Noi siamo infinito, o per ora meglio conosciuto come The perks of being a wallflower (i vantaggi di essere tapezzeria, letteralmente, ovvero essere nascosti, non notabili dal gruppo, dalla massa) ha come protagonista Charlie, un adolescente molto problematico. Introverso, schivo, con un amico che si è appena tolto la vita sparandosi alla tempia (ma la cosa non viene molto approfondita e ci torno) e con diversi problemi psicologici, è pero molto intelligente e ragazzo modello. Si ritrova però davanti a una missione impossibile; sta per iniziare il liceo, ovvero 1300 giorni e spicci di totale follia, paura e disagio. Per fortuna incontra presto un ripetente impenitente, Patrick, divertententissimo, omosessuale e maltrattato da tutti, e sua sorellastra, Sam, molto carina, uno spirito libero e con un passato da semi zoccola.
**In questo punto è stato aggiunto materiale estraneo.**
/-- R81 to R84: where the operands stand in the word of each operation, which bits are ignored, and that they are emitted as
zero. -/
def Obligations.FieldsOfAHostWord : Prop :=
  (∀ rate : BitVec 32, decodeWord (hostWord 0#2 rate) = .reset rate ∧ encode (.reset rate) = hostWord 0#2 rate) ∧
  (∀ (x : Byte) (addr : BitVec 16) (v : Byte), decodeWord (hostWord 1#2 (x ++ addr ++ v)) = decodeWrite addr v ∧
    encode (decodeWrite addr v) = hostWord 1#2 (0#8 ++ addr ++ v)) ∧
  (∀ p : BitVec 32, decodeWord (hostWord 2#2 p) = .gen ∧ decodeWord (hostWord 3#2 p) = .getbuf) ∧
  encode .gen = 0x200000000#34 ∧ encode .getbuf = 0x300000000#34

/-- R81, R85, R86: every word decodes to a well-formed operation, and a `WRITE` at a valid address is the reserved one
exactly at the reserved addresses. -/
def Obligations.DecodedOperationsAreWellFormed : Prop :=
  (∀ w : HostWord, (decodeWord w).wf = true) ∧
  ∀ (a : BitVec 9) (v : Byte), decodeRegister a v = .writeRsvd a v ↔ isReservedAddr a = true

/-- R27, R28: the addresses of every operator and channel, and their numbering: every channel owns exactly two operators, the
second three above the first, and every operator belongs to exactly one channel. -/
def Obligations.OperatorsBelongToOneChannel : Prop :=
  (∀ o : OpNum, ∀ base ∈ [0x20, 0x40, 0x60, 0x80, 0xE0], (opAddr base o).toNat = 0x100 * (o.val / 18) + base +
    [0x00, 0x01, 0x02, 0x03, 0x04, 0x05, 0x08, 0x09, 0x0A, 0x0B, 0x0C, 0x0D, 0x10, 0x11, 0x12, 0x13, 0x14, 0x15].getD
      (o.val % 18) 0) ∧
  (∀ c : ChanNum, ∀ base ∈ [0xA0, 0xB0, 0xC0], (chanAddr base c).toNat = 0x100 * (c.val / 9) + base + c.val % 9) ∧
  (∀ c : ChanNum, (op1 c).val = 18 * (c.val / 9) + [0, 1, 2, 6, 7, 8, 12, 13, 14].getD (c.val % 9) 0 ∧
    (op2 c).val = (op1 c).val + 3 ∧ chOf (op1 c) = c ∧ chOf (op2 c) = c ∧ isFirstOp (op1 c) = true ∧
    isFirstOp (op2 c) = false) ∧
  ∀ o : OpNum, o = if isFirstOp o then op1 (chOf o) else op2 (chOf o)

/-! ## The operations that are no `WRITE` -/

/-- R121, R38, R126: `RESET rate` completes in every state and leaves every element of the Chip State at its reset value,
whatever the state before; the ratio is that of the clamped rate and at least 1. -/
def Obligations.ResetLeavesEveryElementAtItsValue : Prop :=
  ∀ (rate : BitVec 32) (s : State), ∃ t : State, exec (.reset rate) s = .next t ∧
    t.chip.init = true ∧ (∀ a : BitVec 9, t.chip.regs.reg a = 0#8) ∧
    (∀ o : OpNum, t.chip.ops[o].phase = 0#19 ∧ t.chip.ops[o].stage = .off ∧ t.chip.ops[o].level = 0#9 ∧
      t.chip.ops[o].out = 0 ∧ t.chip.ops[o].prevOut = 0) ∧
    t.chip.timer = 0#14 ∧ t.chip.tremPos = 0#8 ∧ t.chip.vibPos = 0#3 ∧ t.chip.noise = 1#23 ∧ t.chip.samplecnt = 0#28 ∧
    (∀ x : OutPos, t.chip.cur[x] = 0#16 ∧ t.chip.old[x] = 0#16 ∧ t.chip.outbuf[x] = 0#16) ∧
    t.chip.rateratio.toNat = (max rate.toNat 49 * 1024) / 49716 ∧ 1 ≤ t.chip.rateratio.toNat ∧
    t.reply = .void ∧ t.pending = s.pending

/-- R125: while `init` is false every operation but `RESET` is refused. -/
def Obligations.RefusedBeforeTheFirstReset : Prop :=
  ∀ (i : Instr) (s : State), s.chip.init = false → (∀ rate, i ≠ .reset rate) → exec i s = .refused .beforeReset

/-- R284, R286, with the tick count of R287: one turn of the loop keeps the frame of the tick before, takes that of a native
tick, and moves the position back by the ratio; `GEN` is `samplecnt / rateratio` such turns, after which the position is below
the ratio; then the interpolation, and the position moves on by one output frame. -/
def Obligations.GenIsTheResamplerLoop : Prop :=
  (∀ c : Chip, c.rateratio.toNat ≤ c.samplecnt.toNat →
    resampleTick c = { (nativeTick c).1 with
      old := c.cur
      cur := (nativeTick c).2
      samplecnt := BitVec.ofNat 28 (c.samplecnt.toNat - c.rateratio.toNat) }) ∧
  ∀ s : State, s.chip.init = true → s.chip.rateratio ≠ 0#27 →
    let n := s.chip.samplecnt.toNat / s.chip.rateratio.toNat
    let d := resampleTick^[n] s.chip
    exec .gen s = .next { s with
      chip := { d with
        outbuf := interpolated d
        samplecnt := BitVec.ofNat 28 (s.chip.samplecnt.toNat % s.chip.rateratio.toNat + 1024) }
      reply := .frame (interpolated d) } ∧
    d.samplecnt.toNat = s.chip.samplecnt.toNat % s.chip.rateratio.toNat ∧ d.rateratio = s.chip.rateratio

/-- R285: each sample of the frame `GEN` returns is the linear interpolation between the last two native frames, truncated
toward zero, and lies between them. -/
def Obligations.GenInterpolatesBetweenTwoFrames : Prop :=
  ∀ s : State, s.chip.init = true → s.chip.rateratio ≠ 0#27 →
    let q : Int := (s.chip.samplecnt.toNat % s.chip.rateratio.toNat : Nat)
    let r : Int := s.chip.rateratio.toNat
    ∃ t : State, exec .gen s = .next t ∧ t.reply = .frame t.chip.outbuf ∧
      ∀ x : OutPos,
        outRead t.chip x = Int.tdiv ((t.chip.old[x]).toInt * (r - q) + (t.chip.cur[x]).toInt * q) r ∧
        min (t.chip.old[x]).toInt (t.chip.cur[x]).toInt ≤ outRead t.chip x ∧
        outRead t.chip x ≤ max (t.chip.old[x]).toInt (t.chip.cur[x]).toInt
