/-- R80 to R88, R107: the decoder undoes the encoder on every well-formed operation. -/
theorem decodeWord_encode {i : Instr} (hwf : i.wf = true) : decodeWord (encode i) = i := by
  cases i with
  | reset rate => exact decodeWord_hostWord_reset rate
  | gen => exact decodeWord_hostWord_gen _
  | getbuf => exact decodeWord_hostWord_getbuf _
  | writeRsvd a v => exact (decodeWord_writeWord_wideAddr a v).trans (decodeRegister_of_reserved hwf v)
  | writeOor addr v => exact (decodeWord_writeWord addr v).trans (decodeWrite_of_outOfRange (of_decide_eq_true hwf) v)
  | writeOp20 o v => exact decodeWord_encode_of_operatorRow (row := (0x20, .writeOp20)) (by simp [operatorRows]) o v
  | writeOp40 o v => exact decodeWord_encode_of_operatorRow (row := (0x40, .writeOp40)) (by simp [operatorRows]) o v
  | writeOp60 o v => exact decodeWord_encode_of_operatorRow (row := (0x60, .writeOp60)) (by simp [operatorRows]) o v
  | writeOp80 o v => exact decodeWord_encode_of_operatorRow (row := (0x80, .writeOp80)) (by simp [operatorRows]) o v
  | writeOpE0 o v => exact decodeWord_encode_of_operatorRow (row := (0xE0, .writeOpE0)) (by simp [operatorRows]) o v
  | writeChA0 c v => exact decodeWord_encode_of_channelRow (row := (0xA0, .writeChA0)) (by simp [channelRows]) c v
  | writeChB0 c v => exact decodeWord_encode_of_channelRow (row := (0xB0, .writeChB0)) (by simp [channelRows]) c v
  | writeChC0 c v => exact decodeWord_encode_of_channelRow (row := (0xC0, .writeChC0)) (by simp [channelRows]) c v
  | writeReg01 v | writeReg02 v | writeReg03 v | writeReg04 v | writeNts v | writeConn4 v | writeNew v | writeBd v =>
    exact (decodeWord_writeWord _ v).trans rfl

/-- Settles O2: the words are constants. -/
theorem sampleWordsDecode : Obligations.SampleWordsDecode := by
  unfold Obligations.SampleWordsDecode
  decide

/-- Settles O3: a canonical word as a number is the word itself. -/
theorem decodeOfEncode : Obligations.DecodeOfEncode := fun i hwf =>
  ⟨decodeWord_encode hwf, (decode_toNat (encode i)).trans (congrArg _ (decodeWord_encode hwf))⟩

/-- Settles O4: the operands by the layout of the word, the emitted zeros by the row that claims the address. -/
theorem fieldsOfAHostWord : Obligations.FieldsOfAHostWord :=
  ⟨fun rate => ⟨decodeWord_hostWord_reset rate, rfl⟩,
    fun x addr v => ⟨decodeWord_hostWord_write x addr v, (decodeWrite_wf_and_encode addr v).2⟩,
    fun p => ⟨decodeWord_hostWord_gen p, decodeWord_hostWord_getbuf p⟩, rfl, rfl⟩

/-- Settles O5: a decoded term is well formed by the row that claims its address, and so reserved only where it says. -/
theorem decodedOperationsAreWellFormed : Obligations.DecodedOperationsAreWellFormed :=
  ⟨decodeWord_wf, fun _ _ => decodeRegister_eq_writeRsvd_iff⟩

end Sys2Proof.Machine
end

section
/-! The registers that a rule reads: a byte at any other address moves no decoded field (R101, R102, R164), a byte outside the
key registers moves no key signal (R142), and so the `WRITE` of such a byte only stores it. -/

namespace Sys2Proof.Machine

/-! ## The register space after a store (R66) -/

theorem Memory.holdsAt_write {m : Memory} (hwf : m.wf = true) (a : BitVec 9) (v : Byte) :
    Memory.HoldsAt (m.write a.toNat v) a v m :=
  ⟨Memory.reg_write_self hwf a v, fun _ hne => Memory.reg_write_other m v hne⟩

/-! ## The registers behind the key signals (R142) -/

/-- The registers that the key signals are views of (R141 to R144) hold the same bytes in both files. -/
def Memory.SameKeyRegisters (m m' : Memory) : Prop :=
  m.reg 0x0BD#9 = m'.reg 0x0BD#9 ∧ m.reg 0x104#9 = m'.reg 0x104#9 ∧ m.reg 0x105#9 = m'.reg 0x105#9 ∧
    ∀ c : ChanNum, m.chanReg 0xB0 c = m'.chanReg 0xB0 c

section
variable {m m' : Memory}

theorem pairInEffect_congr (h : m.SameKeyRegisters m') : pairInEffect m = pairInEffect m' := by
  obtain ⟨-, h104, h105, -⟩ := h
  funext n
  simp only [pairInEffect, fNEW, fCONN4, h104, h105]

theorem pairFirst_congr (h : m.SameKeyRegisters m') : pairFirst m = pairFirst m' := by
  funext c
  simp only [pairFirst, pairInEffect_congr h]

theorem pairSecond_congr (h : m.SameKeyRegisters m') : pairSecond m = pairSecond m' := by
  funext c
  simp only [pairSecond, pairInEffect_congr h]

theorem ctl_congr (h : m.SameKeyRegisters m') : ctl m = ctl m' := by
  funext o
  simp only [ctl, pairSecond_congr h]

theorem keyDrum_congr (h : m.SameKeyRegisters m') : keyDrum m = keyDrum m' := by
  obtain ⟨hBD, -, -, -⟩ := h
  funext o
  simp only [keyDrum, instrumentBit, fRYT, fBD, fSD, fTOM, fTC, fHH, hBD]

theorem key_congr (h : m.SameKeyRegisters m') : key m = key m' := by
  obtain ⟨-, -, -, hB0⟩ := id h
  funext o
  simp only [key, fKON, ctl_congr h, keyDrum_congr h, hB0]

end

/-- R142: a store anywhere but at 0x0BD, 0x104, 0x105 and the `CHB0` registers leaves the key registers. -/
theorem Memory.sameKeyRegisters_write (m : Memory) {a : BitVec 9} (v : Byte) (hBD : a ≠ 0x0BD#9) (hCONN4 : a ≠ 0x104#9)
    (hNEW : a ≠ 0x105#9) (hCHB0 : ∀ c : ChanNum, a ≠ chanAddr 0xB0 c) :
    Memory.SameKeyRegisters (m.write a.toNat v) m :=
  ⟨Memory.reg_write_other m v hBD.symm, Memory.reg_write_other m v hCONN4.symm, Memory.reg_write_other m v hNEW.symm,
    fun c => Memory.reg_write_other m v (hCHB0 c).symm⟩

/-- R140: a `WRITE` that leaves the key registers performs no key action, so it only stores the byte. -/
theorem hostWrite_eq_stored {s : State} (hi : s.chip.init = true) {a : BitVec 9} {v : Byte}
    (hkeys : Memory.SameKeyRegisters (s.chip.regs.write a.toNat v) s.chip.regs) :
    hostWrite (wideAddr a) v s = .next (s.stored a v) := by
  have hops : mapOps (keyEdge s.chip.regs (s.chip.regs.write a.toNat v)) s.chip.ops = s.chip.ops :=
    mapOps_id fun o => keyEdge_same (congrFun (key_congr hkeys) o).symm _
  rw [hostWrite_of_init hi, chipWrite_wideAddr]
  simp only [regWrite, hops]
  rfl

/-! ## The addresses with a function (R101, R102) -/

theorem hasFunction_of_reserved {a : BitVec 9} (h : isReservedAddr a = true) : hasFunction a = false := by
  simp only [hasFunction, h, Bool.not_true, Bool.false_and]

theorem hasFunction_opAddr : ∀ base ∈ [0x20, 0x40, 0x60, 0x80, 0xE0], ∀ o : OpNum, hasFunction (opAddr base o) = true := by
  decide

theorem hasFunction_chanAddr : ∀ base ∈ [0xA0, 0xB0, 0xC0], ∀ c : ChanNum, hasFunction (chanAddr base c) = true := by
  decide

section
variable {m m' : Memory}

theorem Memory.SameFunction.opReg_eq (h : m.SameFunction m') {base : Nat} (hbase : base ∈ [0x20, 0x40, 0x60, 0x80, 0xE0])
    (o : OpNum) : m.opReg base o = m'.opReg base o := h _ (hasFunction_opAddr base hbase o)

theorem Memory.SameFunction.chanReg_eq (h : m.SameFunction m') {base : Nat} (hbase : base ∈ [0xA0, 0xB0, 0xC0])
    (c : ChanNum) : m.chanReg base c = m'.chanReg base c := h _ (hasFunction_chanAddr base hbase c)

theorem Memory.SameFunction.sameKeyRegisters (h : m.SameFunction m') : m.SameKeyRegisters m' :=
  ⟨h _ rfl, h _ rfl, h _ rfl, h.chanReg_eq (by decide)⟩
Grazie a questi outsiders, e alla cerchia di loro amici di cui fanno parte fan dei vampiri, strafattoni e punkettone-buddhiste, il tempo al liceo passa più facilmente e per la prima volta nella sua vita, Charlie, inizia ad avere degli amici, ad andare alle feste, a provare le droghe, leggere eh, l'alcol, a provare la prima cotta e a divertirsi come un comune teen ager della sua età. Persino le sue malattie scompaiono. Ai lui però, i suoi amici sono tutti all'ultimo anno e lo abbandoneranno presto. Reggerà? Sopratutto anche quando un altro problema del passato riaffiorerà?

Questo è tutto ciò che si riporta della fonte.